▶ _Exercise inputs_
----

-- ==== Sys2Proof/Machine/PixelOps.lean ====
section
/-! DEFINITION. Pixels, cluster converters and regions (spec/02, spec/03, spec/04): the operations their commands share. -/

namespace Sys2Proof.Machine

/-! ### Places -/

/-- A pixel's number in the package. -/
def pixNo (p : Pix) : Nat := p.die.val * 131072 + p.row.val * 512 + p.col.val
/-- The die of a pixel number. -/
def pixDie (i : Nat) : Die := Fin.ofNat 4 (i / 131072)
/-- The row of a pixel number. -/
def pixRow (i : Nat) : Nat := i / 512 % 256
/-- The column of a pixel number. -/
def pixCol (i : Nat) : Nat := i % 512
/-- The region of a pixel number within its die (R29). -/
def pixRegion (i : Nat) : Region := Fin.ofNat 128 (16 * (pixRow i / 32) + pixCol i / 32)
/-- The global cluster index of a pixel number (R100). -/
def pixCluster (i : Nat) : Nat := i / 131072 * 8192 + 128 * (pixRow i / 4) + pixCol i / 4
/-- A region's number in the package. -/
def regNo (d : Die) (n : Region) : Nat := d.val * 128 + n.val
/-- The REG page of a pixel's region. -/
def pixPage (i : Nat) : Page := .reg (pixDie i) (pixRegion i)

/-! ### State of the units -/

/-- A pixel. -/
def Device.pixel (d : Device) (i : Nat) : PixelSt := SMap.get (fun _ => {}) d.arr.pixels i
/-- A pixel changes. -/
def Device.updPixel (d : Device) (i : Nat) (f : PixelSt → PixelSt) : Device :=
  { d with arr := { d.arr with pixels := SMap.upd (fun _ => {}) d.arr.pixels i f } }
/-- A cluster converter. -/
def Device.conv (d : Device) (i : Nat) : ConvSt := SMap.get (fun _ => {}) d.arr.convs i
/-- A cluster converter changes. -/
def Device.updConv (d : Device) (i : Nat) (f : ConvSt → ConvSt) : Device :=
  { d with arr := { d.arr with convs := SMap.upd (fun _ => {}) d.arr.convs i f } }
/-- A region. -/
def Device.region (d : Device) (i : Nat) : RegionSt := SMap.get (fun _ => {}) d.arr.regions i
/-- A region changes. -/
def Device.updRegion (d : Device) (i : Nat) (f : RegionSt → RegionSt) : Device :=
  { d with arr := { d.arr with regions := SMap.upd (fun _ => {}) d.arr.regions i f } }

/-- A region is isolated (R142). -/
def Device.isolated (d : Device) (n : Die) (r : Region) : Bool := d.flag (Reg.REG.FIFO_STATUS_ISOLATED n.val r.val)

/-- A pixel is masked, by its table entry or because its region is isolated (R26, R142). -/
def Device.masked (d : Device) (i : Nat) : Bool := (d.pixel i).entry.getLsbD 5 || d.isolated (pixDie i) (pixRegion i)

/-- A pixel drives its region's pixel OR: discriminator high, unmasked, not held by the check (R26, R52, R225). -/
def Device.drives (d : Device) (i : Nat) : Bool := (d.pixel i).high && !d.masked i && !(d.pixel i).checking

/-- The pixel OR of a region is high (R52, R225). -/
def Device.pixelOr (d : Device) (n : Die) (r : Region) : Bool :=
  d.arr.pixels.any fun p => p.2.high && pixDie p.1 == n && pixRegion p.1 == r && d.drives p.1

/-- The clock since when the pixel OR of a region is low is kept up after its pixels changed (R52). -/
def Device.noteQuiet (d : Device) (before : Bool) (n : Die) (r : Region) : Device :=
  if before && !d.pixelOr n r then d.updRegion (regNo n r) fun s => { s with quietSince := d.clock } else d

/-- The active gain range of a region: true, low gain (R52). -/
def Device.gainAct (d : Device) (n : Die) (r : Region) : Bool := (d.word (Reg.PIX.GAIN_ACT n.val (r.val / 32))).getLsbD (r.val % 32)

/-- FE_INHIBIT (R91). -/
def Device.feInhibit (d : Device) : Bool := d.flag Reg.TIM0.CTRL_FE_INHIBIT

/-- The low 24 bits of the coarse count as a latch takes them: while the bus changes, either of two neighbouring counts (R87). -/
def Device.latchCount (d : Device) (edge : Bool) : Device × BitVec 24 :=
  let n := d.tim.count.setWidth 24
  if edge then (d.draw, if Config.newerCount d.free then n + 1 else n) else (d, n)

/-- A cluster converter is freed (R97). -/
def Device.freeConv (d : Device) (c : Nat) : Device := d.updConv c fun _ => {}

/-- A pixel that has become masked: its converter, if it holds it, is freed; a pulse in progress gives no hit, a completed hit stays (R59). -/
def Device.dropPulse (d : Device) (i : Nat) : Device :=
  let d := if (d.conv (pixCluster i)).holder = some i then d.freeConv (pixCluster i) else d
  if (d.pixel i).run == .firing then d.updPixel i fun p => { p with run := .armed, hit := RawHit.blank } else d

/-- A pixel's table entry takes a value, applied as R59 says: MASK at once, TRIM at once on a masked pixel; the master copy of its trim goes with
it (R490). -/
def Device.setEntry (d : Device) (i : Nat) (e : BitVec 8) : Device :=
  let before := d.pixelOr (pixDie i) (pixRegion i)
  let d := d.updPixel i fun p => { p with entry := e, trim := if e.getLsbD 5 then e.extractLsb' 0 5 else p.trim }
  let d := { d with sea := { d.sea with master := SMap.set (fun _ => 0x10#5) d.sea.master i (e.extractLsb' 0 5) } }
  (if e.getLsbD 5 then d.dropPulse i else d).noteQuiet before (pixDie i) (pixRegion i)

/-! ### Hits -/

/-- The start code of a start register: 1 + the index of the farthest tap at 1, or 0 (R98). -/
def startCode (r : BitVec 80) : BitVec 7 := BitVec.ofNat 7 ((List.range 80).foldl (fun m k => if r.getLsbD k then k + 1 else m) 0)

/-- The stop code of a stop register: the taps at 0 before the first at 1, counted from tap 0, or 80 (R98). -/
def stopCode (r : BitVec 80) : BitVec 7 := BitVec.ofNat 7 (((List.range 80).find? fun k => r.getLsbD k).getD 80)

/-- A pixel of a contest is marked, and stands back when a later one is granted (R96). -/
def PixelSt.contend (p : PixelSt) (later : Bool) : PixelSt :=
  if p.run == .firing || p.run == .waiting then
    { p with hit := { p.hit with contested := true, granted := p.hit.granted && !later,
                                 s := if later then 0 else p.hit.s, p := if later then 0 else p.hit.p } }
  else p

/-- The leading edge of a pixel (R25, R91, R95, R96): the pixel latches the count, disarms and asks its converter. `start` is the start register as
it captures the line for this pixel's count; a contest keeps the register of its first edge where the counts are the same (R98). -/
def Device.leading (d : Device) (i : Nat) (contest edge : Bool) (start : BitVec 80) : Device :=
  let was := d.pixel i
  let d := d.updPixel i fun p => { p with high := true }
  if was.high || was.run != .armed || was.checking || d.masked i || d.feInhibit then d
  else
    let (d, n) := d.latchCount edge
    let c := d.conv (pixCluster i)
    let window := contest && c.holder.isSome && decide (d.clock ≤ c.firstClock + 1)
    let later := window && Config.grantLater d.free
    let granted := c.holder.isNone || later
    let h : RawHit :=
      { row := BitVec.ofNat 8 (pixRow i), col := BitVec.ofNat 9 (pixCol i), tb := d.flag Reg.TIM0.STATUS_TIME_BASE, c1 := n, c2 := 0
        s := 0, p := 0, granted := granted, contested := window, sat := false
        rangeHi := d.gainAct (pixDie i) (pixRegion i), rangeChanged := (d.region (regNo (pixDie i) (pixRegion i))).transition
        wdFreed := false }
    let d := if window then d.draw else d
    let d := match c.holder with
      | some j => if window then d.updPixel j fun p => p.contend later else d
      | none => d
    let d := if granted then d.updConv (pixCluster i) fun c => 
        if c.holder.isNone then { holder := some i, firstClock := d.clock, firstCount := n, start := start }
        else { c with holder := some i, start := if n = c.firstCount then c.start else start, stopped := false } else d
    d.updPixel i fun p => { p with run := .firing, hit := h }

/-- The end of a hit at its trailing edge or at saturation (R56, R98): C2, the codes of the granted pixel, and the hit is ready. `stop` is the stop
register as it captures the line. -/
def Device.complete (d : Device) (i : Nat) (edge sat : Bool) (stop : BitVec 80) : Device :=
  let (d, n) := d.latchCount edge
  let c := d.conv (pixCluster i)
  let mine := c.holder = some i
  let moving := (d.region (regNo (pixDie i) (pixRegion i))).transition
  let d := if mine then d.updConv (pixCluster i) fun c => { c with stop := stop, stopped := true } else d
  d.updPixel i fun p =>
    { p with run := .waiting, trailClock := d.clock
             hit := { p.hit with c2 := n.setWidth 11, s := if mine then startCode c.start else 0, p := if mine then stopCode stop else 0, sat := sat
                                 rangeChanged := p.hit.rangeChanged || moving
                                 rangeHi := if moving then d.gainAct (pixDie i) (pixRegion i) else p.hit.rangeHi } }

/-- The trailing edge of a pixel's discriminator. -/
def Device.trailing (d : Device) (i : Nat) (edge : Bool) (stop : BitVec 80) : Device :=
  let was := d.pixel i
  if !was.high then d
  else
    let before := d.pixelOr (pixDie i) (pixRegion i)
    let d := if was.run == .firing then d.complete i edge false stop else d
    (d.updPixel i fun p => { p with high := false }).noteQuiet before (pixDie i) (pixRegion i)

/-! ### The region FIFO -/

/-- The level bit of a region and its events (R123, R124). -/
def Device.regionLevel (d : Device) (n : Die) (r : Region) : Device :=
  let was := d.flag (Reg.REG.FIFO_STATUS_LEVEL n.val r.val)
  let now := levelBit was (d.region (regNo n r)).fifo.length (d.fld (Reg.REG.WM_HIGH n.val r.val)) (d.fld (Reg.REG.WM_LOW n.val r.val))
  if was = now then d else (d.setFlag (Reg.REG.FIFO_STATUS_LEVEL n.val r.val) now).raise (.reg n r) (if now then 0 else 1)

/-- The coarse ToT of a hit in CT (R119). -/
def coarseTot (h : RawHit) : Nat := (h.c2 - h.c1.setWidth 11).toNat

/-- The region takes hits: powered, enabled, not isolated (R142, R144). -/
def Device.regionTakes (d : Device) (n : Die) (r : Region) : Bool := d.enabled (.reg n r) && !d.isolated n r

/-- A hit whose turn has come at the region's input (R119-R121, R28): cut, written, or left waiting for room. Answers whether it was
accepted from its pixel. -/
def Device.offer (d : Device) (n : Die) (r : Region) (h : RawHit) : Device × Bool :=
  let k := regNo n r
  let cut := d.fld (Reg.REG.SKIM_MIN_CT n.val r.val)
  if !d.regionTakes n r then (d, false)
  else if coarseTot h < cut then (d.count (Reg.REG.CNT_SKIM_CUT n.val r.val), true)
  else if (d.region k).fifo.length < 16 then
    let d := (d.updRegion k fun s => { s with fifo := s.fifo ++ [h] }).count (Reg.REG.CNT_HITS n.val r.val)
    let d := if (d.region k).fifo.length = 16 then (d.count (Reg.REG.CNT_FULL n.val r.val)).raise (.reg n r) 2 else d
    (d.regionLevel n r, true)
  else (d, false)

/-- The hit of a pixel is gone from it: the pixel re-arms 25 ns after its trailing edge (R25). -/
def Device.acceptFrom (d : Device) (i : Nat) : Device :=
  d.updPixel i fun p => { p with run := .resting, hit := RawHit.blank, stuck := 0 }

/-- The pixels of a region whose hits wait (R25, R137). -/
def Device.waitingPixels (d : Device) (n : Die) (r : Region) : List Nat :=
  (d.arr.pixels.filter fun p => p.2.run == .waiting && pixDie p.1 == n && pixRegion p.1 == r).map (·.1)

/-- A region flush (R137): FIFO, waiting hits and a waiting test hit are discarded and counted; FLUSH_DONE. -/
def Device.flushRegion (d : Device) (n : Die) (r : Region) : Device :=
  if !d.pageOn (.reg n r) then d
  else
    let k := regNo n r
    let waiting := d.waitingPixels n r
    let lost := (d.region k).fifo.length + waiting.length + (d.region k).test.toList.length
    let d := waiting.foldl (fun d i => d.acceptFrom i) d
    let d := d.updRegion k fun s => { s with fifo := [], test := none }
    let d := (d.setFlag (Reg.REG.FIFO_STATUS_TEST_PENDING n.val r.val) false).count (Reg.REG.CNT_FLUSH n.val r.val) lost
    (d.regionLevel n r).raise (.reg n r) 4

/-- A region becomes isolated (R142): its pixels are masked, so its pixel OR falls, pulses give no hit and converters are freed (R59). -/
def Device.isolate (d : Device) (n : Die) (r : Region) : Device :=
  let before := d.pixelOr n r
  let d := (d.setFlag (Reg.REG.FIFO_STATUS_ISOLATED n.val r.val) true).setFlag (fFault (.reg n r)) true
  let mine := (d.arr.pixels.filter fun p => p.2.run != .armed && pixDie p.1 == n && pixRegion p.1 == r).map (·.1)
  ((mine.foldl (fun d i => d.dropPulse i) d).noteQuiet before n r).raise (.reg n r) 5

/-- A watchdog reset in a region, counted and raised, with the LOSS item it owes if a hit was lost (R134, R141). -/
def Device.regionWd (d : Device) (n : Die) (r : Region) (lost : Option Nat) : Device :=
  let d := match lost with
    | some level => d.updRegion (regNo n r) fun s => { s with owed := s.owed ++ [level] }
    | none => d
  ((d.upset Reg.HLT.UPS_WD).count (Reg.REG.CNT_WD n.val r.val)).raise (.reg n r) 3

/-! ### Injection sequences -/

/-- A die's injection sequence. -/
def Device.injOf (d : Device) (die : Die) : InjSt := SMap.get (fun _ => {}) d.arr.inj die.val
/-- A die's injection sequence changes. -/
def Device.setInj (d : Device) (die : Die) (i : InjSt) : Device := { d with arr := { d.arr with inj := SMap.set (fun _ => {}) d.arr.inj die.val i } }

/-! ### The background check -/

/-- A die's background check. -/
def Device.checkOf (d : Device) (die : Die) : CheckSt := SMap.get (fun _ => {}) d.arr.check die.val
/-- A die's background check changes. -/
def Device.setCheck (d : Device) (die : Die) (c : CheckSt) : Device :=
  { d with arr := { d.arr with check := SMap.set (fun _ => {}) d.arr.check die.val c } }

/-- Pixels are held for the check, or released (R68). -/
def Device.holdPixels (d : Device) (is : List Nat) (on : Bool) : Device := is.foldl (fun d i => d.updPixel i fun p => { p with checking := on }) d

/-- A check in progress pauses (R71): its time stands, and the pixels it holds are free meanwhile. -/
def Device.pauseCheck (d : Device) (die : Die) : Device :=
  let c := d.checkOf die
  if c.inSlot && c.pausedAt.isNone then
    let held := c.checked.filter fun i => (d.pixel i).checking
    (d.holdPixels held false).setCheck die { c with blind := held, pausedAt := some d.clock }
  else d

/-- A paused check goes on where it stood (R71): the pixels whose check was not over are held again if they are armed with their output low. -/
def Device.resumeCheck (d : Device) (die : Die) : Device :=
  let c := d.checkOf die
  match c.pausedAt with
  | some t =>
    let held := c.blind.filter fun i => (d.pixel i).run == .armed && !(d.pixel i).high
    (d.holdPixels held true).setCheck die { c with since := c.since + (d.clock - t), blind := [], pausedAt := none }
  | none => d

/-- The check of pixels of a region ends (R52, R71): they are released, and a gain change that fell due meanwhile needs fresh quiet. -/
def Device.releaseChecked (d : Device) (die : Die) (r : Region) (is : List Nat) : Device :=
  let due := (d.word (Reg.PIX.GAIN_PEND die.val (r.val / 32))).getLsbD (r.val % 32) && decide ((d.region (regNo die r)).quietSince + 128 ≤ d.clock)
  let d := d.holdPixels is false
  if due && !is.isEmpty && !d.pixelOr die r then d.updRegion (regNo die r) fun s => { s with quietSince := d.clock } else d

/-- An injection sequence ends (R65), and a check that it paused goes on (R71); while a service holds the die, the check pauses on (R339). -/
def Device.endInj (d : Device) (die : Die) : Device :=
  let d := ((d.setFlag (Reg.PIX.INJ_CTRL_BUSY die.val) false).raise (.pix die) 4).pulsesEnd die.val
  let d := Device.monDoze { d with mon := { d.mon with senseWait := d.mon.senseWait.filter fun n => n != die.val } }
  if (d.injOf die).service.isSome then d else d.resumeCheck die

end Sys2Proof.Machine
end

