-- ==== Sys2Proof/Machine/Flags.lean ====
section
/-! DEFINITION. The arithmetic of a DSP core and its flags (R297, R298, R311): exact results, the fit to 56 or 24 bits, Z, N, V, X, OV, SAT. -/

namespace Sys2Proof.Machine

/-- The MAC-class operations (R311). -/
inductive MacOp where
  | mul | mac | macn | macrn | mulx | macx
  deriving DecidableEq, Repr

/-- The ALU-class operations that write an accumulator or flags (R311). -/
inductive AluOp where
  | add | sub | neg | abs | clr | mova | cmp | rnd | band | bor | bxor | asl | asr | lsr | max | min | addh | subh | movh | sata
  deriving DecidableEq, Repr

/-- The result of an operation: the value written, what V becomes, and the sticky flags it sets. -/
structure AluRes where
  value : BitVec 56
  v : Bool
  ov : Bool
  sat : Bool
  deriving DecidableEq, Repr

/-- An exact result fitted to `w` bits (R298): written as it is, modulo 2^w, or clamped when S is 1. -/
def fitInt (w : Nat) (s : Bool) (x : Int) : Int × Bool :=
  let lo : Int := -(2 ^ (w - 1) : Int)
  let hi : Int := (2 ^ (w - 1) : Int) - 1
  if lo ≤ x ∧ x ≤ hi then (x, false)
  else if s then (if x < 0 then lo else hi, true)
  else (x, true)

/-- An exact result as a 56-bit result with its flags (R298). -/
def fitAcc (s : Bool) (x : Int) : AluRes :=
  let (y, ovf) := fitInt 56 s x
  { value := BitVec.ofInt 56 y, v := ovf, ov := ovf && !s, sat := ovf && s }

/-- `x + 2^23` with bits 23..0 cleared (MACRN, RND). -/
def roundTo24 (x : Int) : Int := (x + 8388608) / 16777216 * 16777216

/-- The result of a MAC-class operation on the accumulator, DX and DY (R311). -/
def macResult (op : MacOp) (s : Bool) (ac : BitVec 56) (dx dy : Int) : AluRes :=
  let dyu : Int := if dy < 0 then dy + 16777216 else dy
  fitAcc s (match op with
    | .mul => dx * dy
    | .mac => ac.toInt + dx * dy
    | .macn => ac.toInt - dx * dy
    | .macrn => roundTo24 (ac.toInt + dx * dy)
    | .mulx => dx * dyu
    | .macx => ac.toInt + dx * dyu)

/-- A 56-bit pattern as a result that always fits. -/
def bitsRes (b : BitVec 56) : AluRes := { value := b, v := false, ov := false, sat := false }

/-- The result of an ALU-class operation on accumulator A, source `x` (a signed integer) and the count (R311). -/
def aluResult (op : AluOp) (s : Bool) (a : BitVec 56) (x : Int) (cnt : Nat) : AluRes :=
  match op with
  | .add => fitAcc s (a.toInt + x)
  | .sub | .cmp => fitAcc s (a.toInt - x)
  | .neg => fitAcc s (-x)
  | .abs => fitAcc s (if x < 0 then -x else x)
  | .clr => bitsRes 0
  | .mova => fitAcc s x
  | .rnd => fitAcc s (roundTo24 a.toInt)
  | .band => bitsRes (a &&& BitVec.ofInt 56 x)
  | .bor => bitsRes (a ||| BitVec.ofInt 56 x)
  | .bxor => bitsRes (a ^^^ BitVec.ofInt 56 x)
  | .asl => fitAcc s (a.toInt * 2 ^ cnt)
  | .asr => bitsRes (BitVec.ofInt 56 (a.toInt / 2 ^ cnt))
  | .lsr => bitsRes (a >>> cnt)
  | .max => fitAcc s (if a.toInt < x then x else a.toInt)
  | .min => fitAcc s (if x < a.toInt then x else a.toInt)
  | .addh => fitAcc s (a.toInt + x * 16777216)
  | .subh => fitAcc s (a.toInt - x * 16777216)
  | .movh => fitAcc s (x * 16777216)
  | .sata =>
    let (y, ovf) := fitInt 48 true a.toInt
    { value := BitVec.ofInt 56 y, v := false, ov := false, sat := ovf }

/-- The leading bits of a 56-bit value equal to bit 55 (EXP). -/
def leadingSigns (a : BitVec 56) : Nat :=
  ((List.range 56).takeWhile fun i => a.getLsbD (55 - i) == a.getLsbD 55).length

/-- The register file with the flags of an accumulator result: Z, N, X of the value written, V, and the sticky flags it sets (R298). -/
def RegFile.accFlags (f : RegFile) (r : AluRes) : RegFile :=
  let x := r.value.toInt
  let f := ((f.setSrBit 0 (r.value == 0)).setSrBit 1 (x < 0)).setSrBit 2 r.v
  let f := f.setSrBit 3 (x < -(2 ^ 47 : Int) || (2 ^ 47 : Int) ≤ x)
  let f := if r.ov then f.setSrBit 4 true else f
  if r.sat then f.setSrBit 5 true else f

/-- The register file with the flags of a D-register result of EXTR or EXP: X is left as it is (R298). -/
def RegFile.dataFlags (f : RegFile) (y : Int) (ovf s : Bool) : RegFile :=
  let f := ((f.setSrBit 0 (y == 0)).setSrBit 1 (y < 0)).setSrBit 2 ovf
  let f := if ovf && !s then f.setSrBit 4 true else f
  if ovf && s then f.setSrBit 5 true else f

/-- Whether a branch condition holds for the flags of a file (R311). -/
def RegFile.holds (f : RegFile) : DspCond → Bool
  | .t => true
  | .eq => f.srBit 0
  | .ne => !f.srBit 0
  | .lt => f.srBit 1
  | .ge => !f.srBit 1
  | .gt => !f.srBit 1 && !f.srBit 0
  | .le => f.srBit 1 || f.srBit 0
  | .vs => f.srBit 2
  | .vc => !f.srBit 2
  | .xs => f.srBit 3
  | .xc => !f.srBit 3
  | .os => f.srBit 4
  | .ss => f.srBit 5

end Sys2Proof.Machine
end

----

▶ _Goal of the exercise_
Everything above from the line with "(a.toInt + x * 16777216)" to the line with "def leadingSigns (a", both included, must be repeated exactly, and nothing outside that range.

▶ _Reply_
  | .addh => fitAcc s (a.toInt + x * 16777216)
  | .subh => fitAcc s (a.toInt - x * 16777216)
  | .movh => fitAcc s (x * 16777216)
  | .sata =>
    let (y, ovf) := fitInt 48 true a.toInt
    { value := BitVec.ofInt 56 y, v := false, ov := false, sat := ovf }

/-- The leading bits of a 56-bit value equal to bit 55 (EXP). -/
def leadingSigns (a : BitVec 56) : Nat :=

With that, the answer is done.